Закрыв глаза ладонью, задумавшись, Карпов и не заметил, как тихо вошла в кабинет Домна Игнатьевна. Она громко поздоровалась, и он вздрогнул. Домна Игнатьевна села напротив и стала внимательно его разглядывать.
— С лица-то тебя перевернуло. И то сказать, дело-то непростое. Не думала, что насмелишься, а ты, оказывается, рисковый.
— Как думаешь, Домна, испортился народ, нет?
— На-ак, народ-от не мясо, на жаре не прокиснет. Народ-то никогда не испортится, а вот запашком кое от кого потянуло. А раз уж учуяли, что гнильцой тянет, кричать надо, во всю ивановскую кричать. Чтоб все слышали. Я седни на суде все скажу. Ты мне бумажки-то мои верни, я и про них скажу.
Домна Игнатьевна спрятала бумажки в карман фуфайки, посидела, помолчала и поднялась.
— Ладно, пойду я.
Улыбаясь, Дмитрий Павлович смотрел в окно и видел, как Домна Игнатьевна, поправляя платок, перешла дорогу и направилась вдоль улицы скорой, торопливой походкой, переваливаясь уточкой с боку на бок.
— Здорово, чудо горохово!
С такими словами шагнул через порог директор леспромхоза. Тиснул худую, длинную ладонь Карпова и потребовал:
— Давай рассказывай, чего напридумывал. Я сегодня из города, в райисполком захожу, а там только про тебя и разговоры. Долго думал?
— Порядком. Объявление читал?
— Ну.
— Там все сказано.
— А ты не лезь в бутылку, не лезь! Я, может, тебе помочь хочу.
— Уговаривать пришел? Только по-честному?
— Послушай, зачем тебе все это надо? А? Тебе ж после этого такого пинка наладят — лететь и кувыркаться… Ну, случилось, не смертельно, было и хуже, рядовой, можно сказать, случай. Потрясут и забудут, чего ты добьешься своим судом?
Карпов поднялся из-за стола, сгорбился, сунул руки в карманы и медленно стал прохаживаться, изредка поглядывая в окно, за которым по-прежнему ровно и сильно шел снег. Снег сегодня успокаивал Карпова, и он, отрываясь от своих мыслей, бросал взгляды в окно, про себя отмечал: «Идет, молодец». И тихо радовался упорству снега.
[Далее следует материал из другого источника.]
theorem Dev.mst_command (d : Dev) (b : BridgeIx) (en pulse : Bool) : (d.command b en pulse).mst = d.mst :=
  Dev.mst_drives (Dev.drives_command d b en pulse)

theorem Dev.mst_driveLeg (d : Dev) (m : MotorIx) (ph : Fin 3) : (d.driveLeg m ph).mst = d.mst :=
  Dev.mst_drives (Dev.drives_driveLeg d m ph)

theorem Dev.mst_syncComp (d : Dev) (m : MotorIx) : (d.syncComp m).mst = d.mst :=
  Dev.mst_drives (Dev.drives_syncComp d m)

theorem Dev.mst_drive (d : Dev) (m : MotorIx) : (d.drive m).mst = d.mst :=
  Dev.mst_drives (Dev.drives_drive d m)

theorem Dev.mst_driveGroup (d : Dev) (g : GroupIx) : (d.driveGroup g).mst = d.mst :=
  Dev.mst_drives (Dev.drives_driveGroup d g)

theorem Dev.mst_resetRR (d : Dev) (g : GroupIx) : (d.resetRR g).mst = d.mst := by
  unfold Dev.resetRR
  try dsimp only
  repeat' (first
    | with_reducible rfl
    | (intro x; rfl)
    | split
    | with_reducible refine (Dev.mst_put _ _ _).trans ?_)

theorem Dev.mst_snapshot (d : Dev) (g : GroupIx) : (d.snapshot g).mst = d.mst := by
  unfold Dev.snapshot
  try dsimp only
  repeat' (first
    | with_reducible rfl
    | (intro x; rfl)
    | split
    | with_reducible refine (Dev.mst_put _ _ _).trans ?_
    | with_reducible refine (Dev.mst_each _ _ (fun d x => ?_) _).trans ?_)

theorem Dev.mst_enforceGrants (d : Dev) (g : GroupIx) (b : Books) : (d.enforceGrants g b).mst = d.mst := by
  unfold Dev.enforceGrants
  try dsimp only
  repeat' (first
    | with_reducible rfl
    | (intro x; rfl)
    | split
    | with_reducible refine (Dev.mst_put _ _ _).trans ?_
    | with_reducible refine (Dev.mst_onGrp _ _ _).trans ?_
    | with_reducible refine (Dev.mst_onMot _ _ _ ?_).trans ?_
    | with_reducible refine (Dev.mst_each _ _ (fun d x => ?_) _).trans ?_)

theorem Dev.mst_zeroGrants (d : Dev) (g : GroupIx) : (d.zeroGrants g).mst = d.mst := by
  unfold Dev.zeroGrants
  try dsimp only
  repeat' (first
    | with_reducible rfl
    | (intro x; rfl)
    | split
    | with_reducible refine (Dev.mst_onGrp _ _ _).trans ?_
    | with_reducible refine (Dev.mst_enforceGrants _ _ _).trans ?_)

theorem Dev.mst_setBrk (d : Dev) (g : GroupIx) : (d.setBrk g).mst = d.mst := by
  unfold Dev.setBrk
  try dsimp only
  repeat' (first
    | with_reducible rfl
    | (intro x; rfl)
    | split
    | with_reducible refine (Dev.mst_putB _ _ _ _).trans ?_
    | with_reducible refine (Dev.mst_onGrp _ _ _).trans ?_)

theorem Dev.mst_chopFault (d : Dev) (g : GroupIx) (bit : Nat) : (d.chopFault g bit).mst = d.mst := by
  unfold Dev.chopFault
  try dsimp only
  repeat' (first
    | with_reducible rfl
    | (intro x; rfl)
    | split
    | with_reducible refine (Dev.mst_inc _ _).trans ?_
    | with_reducible refine (Dev.mst_cause _ _ _ _).trans ?_)

theorem Dev.mst_setLevel (d : Dev) (g : GroupIx) (new : Nat) : (d.setLevel g new).mst = d.mst := by
  unfold Dev.setLevel
  try dsimp only
  repeat' (first
    | with_reducible rfl
    | (intro x; rfl)
    | split
    | with_reducible refine (Dev.mst_putF _ _ _ _ _).trans ?_
    | with_reducible refine (Dev.mst_inc _ _).trans ?_
    | with_reducible refine (Dev.mst_cause _ _ _ _).trans ?_
    | with_reducible refine (Dev.mst_onGrp _ _ _).trans ?_
    | with_reducible refine (Dev.mst_driveGroup _ _).trans ?_
    | with_reducible refine (Dev.mst_setBrk _ _).trans ?_
    | with_reducible refine (Dev.mst_chopFault _ _ _).trans ?_)

theorem Dev.mst_supEvaluate (d : Dev) (g : GroupIx) (v : Nat) : (d.supEvaluate g v).mst = d.mst := by
  unfold Dev.supEvaluate
  try dsimp only
  repeat' (first
    | with_reducible rfl
    | (intro x; rfl)
    | split
    | with_reducible refine (Dev.mst_enforce _ _ _).trans ?_
    | with_reducible refine (Dev.mst_onGrp _ _ _).trans ?_
    | with_reducible refine (Dev.mst_putB _ _ _ _).trans ?_
    | with_reducible refine (Dev.mst_cause _ _ _ _).trans ?_
    | with_reducible refine (Dev.mst_setLevel _ _ _).trans ?_
    | with_reducible refine (Dev.mst_driveGroup _ _).trans ?_)

theorem Dev.mst_restartSeq (d : Dev) (p : GroupIx) : (d.restartSeq p).mst = d.mst := rfl


theorem Dev.mst_startSeq (d : Dev) (p : GroupIx) : (d.startSeq p).mst = d.mst := by
  unfold Dev.startSeq
  try dsimp only
  repeat' (first
    | with_reducible rfl
    | (intro x; rfl)
    | split
    | with_reducible refine (Dev.mst_onPrm _ _ _).trans ?_
    | with_reducible refine (Dev.mst_restartSeq _ _).trans ?_)

theorem Dev.mst_newCount (d : Dev) (p : GroupIx) (a : Fin 64) : (d.newCount p a).mst = d.mst := by
  unfold Dev.newCount
  try dsimp only
  repeat' (first
    | with_reducible rfl
    | (intro x; rfl)
    | split
    | with_reducible refine (Dev.mst_onPrm _ _ _).trans ?_
    | with_reducible refine (Dev.mst_onAcc _ _ _ _).trans ?_
    | with_reducible refine (Dev.mst_each _ _ (fun d x => ?_) _).trans ?_)

theorem Dev.mst_restartTrk (d : Dev) (p : GroupIx) (t : Fin 32) : (d.restartTrk p t).mst = d.mst := by
  unfold Dev.restartTrk
  try dsimp only
  repeat' (first
    | with_reducible rfl
    | (intro x; rfl)
    | split
    | with_reducible refine (Dev.mst_put _ _ _).trans ?_
    | with_reducible refine (Dev.mst_onPrm _ _ _).trans ?_)

theorem Dev.mst_showTrk (d : Dev) (p : GroupIx) (t : Fin 32) : (d.showTrk p t).mst = d.mst := by
  unfold Dev.showTrk
  try dsimp only
  repeat' (first
    | with_reducible rfl
    | (intro x; rfl)
    | split
    | with_reducible refine (Dev.mst_put _ _ _).trans ?_)

theorem Dev.mst_closeCount (d : Dev) (p : GroupIx) (a : Fin 64) (late : Bool) : (d.closeCount p a late).mst = d.mst := by
  unfold Dev.closeCount
  try dsimp only
  repeat' (first
    | with_reducible rfl
    | (intro x; rfl)
    | split
    | with_reducible refine (Dev.mst_put _ _ _).trans ?_
    | with_reducible refine (Dev.mst_setB _ _ _).trans ?_
    | with_reducible refine (Dev.mst_cause _ _ _ _).trans ?_
    | with_reducible refine (Dev.mst_onPrm _ _ _).trans ?_
    | with_reducible refine (Dev.mst_onAcc _ _ _ _).trans ?_
    | with_reducible refine (Dev.mst_each _ _ (fun d x => ?_) _).trans ?_
    | with_reducible refine (Dev.mst_when _ _ _ (fun d => ?_)).trans ?_
    | with_reducible refine (Dev.mst_newCount _ _ _).trans ?_
    | with_reducible refine (Dev.mst_showTrk _ _ _).trans ?_)

theorem Dev.mst_discardPartial (d : Dev) (p : GroupIx) : (d.discardPartial p).mst = d.mst := by
  unfold Dev.discardPartial
  try dsimp only
  repeat' (first
    | with_reducible rfl
    | (intro x; rfl)
    | split
    | with_reducible refine (Dev.mst_onPrm _ _ _).trans ?_
    | with_reducible refine (Dev.mst_each _ _ (fun d x => ?_) _).trans ?_
    | with_reducible refine (Dev.mst_newCount _ _ _).trans ?_)

theorem Dev.mst_restartTrks (d : Dev) (p : GroupIx) : (d.restartTrks p).mst = d.mst := by
  unfold Dev.restartTrks
  try dsimp only
  repeat' (first
    | with_reducible rfl
    | (intro x; rfl)
    | split
    | with_reducible refine (Dev.mst_each _ _ (fun d x => ?_) _).trans ?_
    | with_reducible refine (Dev.mst_restartTrk _ _ _).trans ?_)

theorem Dev.mst_resumeSeq (d : Dev) (p : GroupIx) : (d.resumeSeq p).mst = d.mst := by
  unfold Dev.resumeSeq
  try dsimp only
  repeat' (first
    | with_reducible rfl
    | (intro x; rfl)
    | split
    | with_reducible refine (Dev.mst_onPrm _ _ _).trans ?_
    | with_reducible refine (Dev.mst_startSeq _ _).trans ?_)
— Товарищ директор Оконешниковского леспромхоза, вы опоздали с уговорами. До начала суда осталось два часа. Теперь, даже если снять объявления, люди все равно придут. Я доволен, что они не сняты.
— Брось дурака валять. Я по-серьезному.
— А ты думаешь, я ради шуток за это взялся?! Года не те — дурачка валять. Пусть каждый самого себя спросит — как мы людей проглядели? Ведь они здесь, у нас, докатились, на наших глазах. Выходит, что мы уже друг за друга не ответчики. Ты вот хоть раз говорил с ними? Не как директор, а по-человечески? Да тебе ж некогда! Некогда! У тебя время только на десять минут хватает, чтобы стружку снять. Что, не так?
— Попер, попер, один я, выходит, виноват.
— Все так говорят. А понять не могут — каждый из нас виноват. Григорьев сказал, что меня надо посадить вместе с ними. Может быть, и надо. Знаешь, за что? За то, что я эти слова только теперь говорю, мне их надо было говорить раньше. Раньше надо было? О людях думать, а не о справках. У нас ведь как? Вызвал, наорал, бумагу сочинил — готово! Ты работу провел, ты свое дело сделал, ни одна комиссия не подкопается. Лишь бы бумаги были. Вот они, бумаги! — Карпов схватил несколько папок и шваркнул их об стол. — Тут про все написано. А людей-то в деревне нет. Людей в тюрьму посадят. А мы все собираемся, совещаемся, пустомелим. Столько воды с трибуны нальем — захлебнуться можно. А дойдет дело до конкретного Васьки, до конкретной Файки — руками разводим. Потому что не знаем их и знать не хотим, они нашему спокойствию мешают.
— А я не поп, чтобы каждого исповедовать! У меня план, у меня работа, совещания чуть не каждый день. То в райком, то в райисполком, то к черту на кулички. Когда мне с ними по душам разговаривать? У меня этих душ триста штук с лишним! И еще. Все виноваты! А они? Сами? О них ты ни слова не сказал!
— А они уже наказаны. Они сами себя из нормальной жизни вычеркнули. Но мы-то не должны были этого допустить! Проспали, прозевали… И опять шестеренки…
— Какие шестеренки?
— Да так… На разных берегах, на том народ, а тут мы с тобой, еще и хотим, чтобы нас услышали.
— Ты и на суде будешь это говорить?
— Буду.
— Снимут тебя с работы. Точно. И ничего не докажешь. Ты же через край хватил. И кто тебе право такое дал?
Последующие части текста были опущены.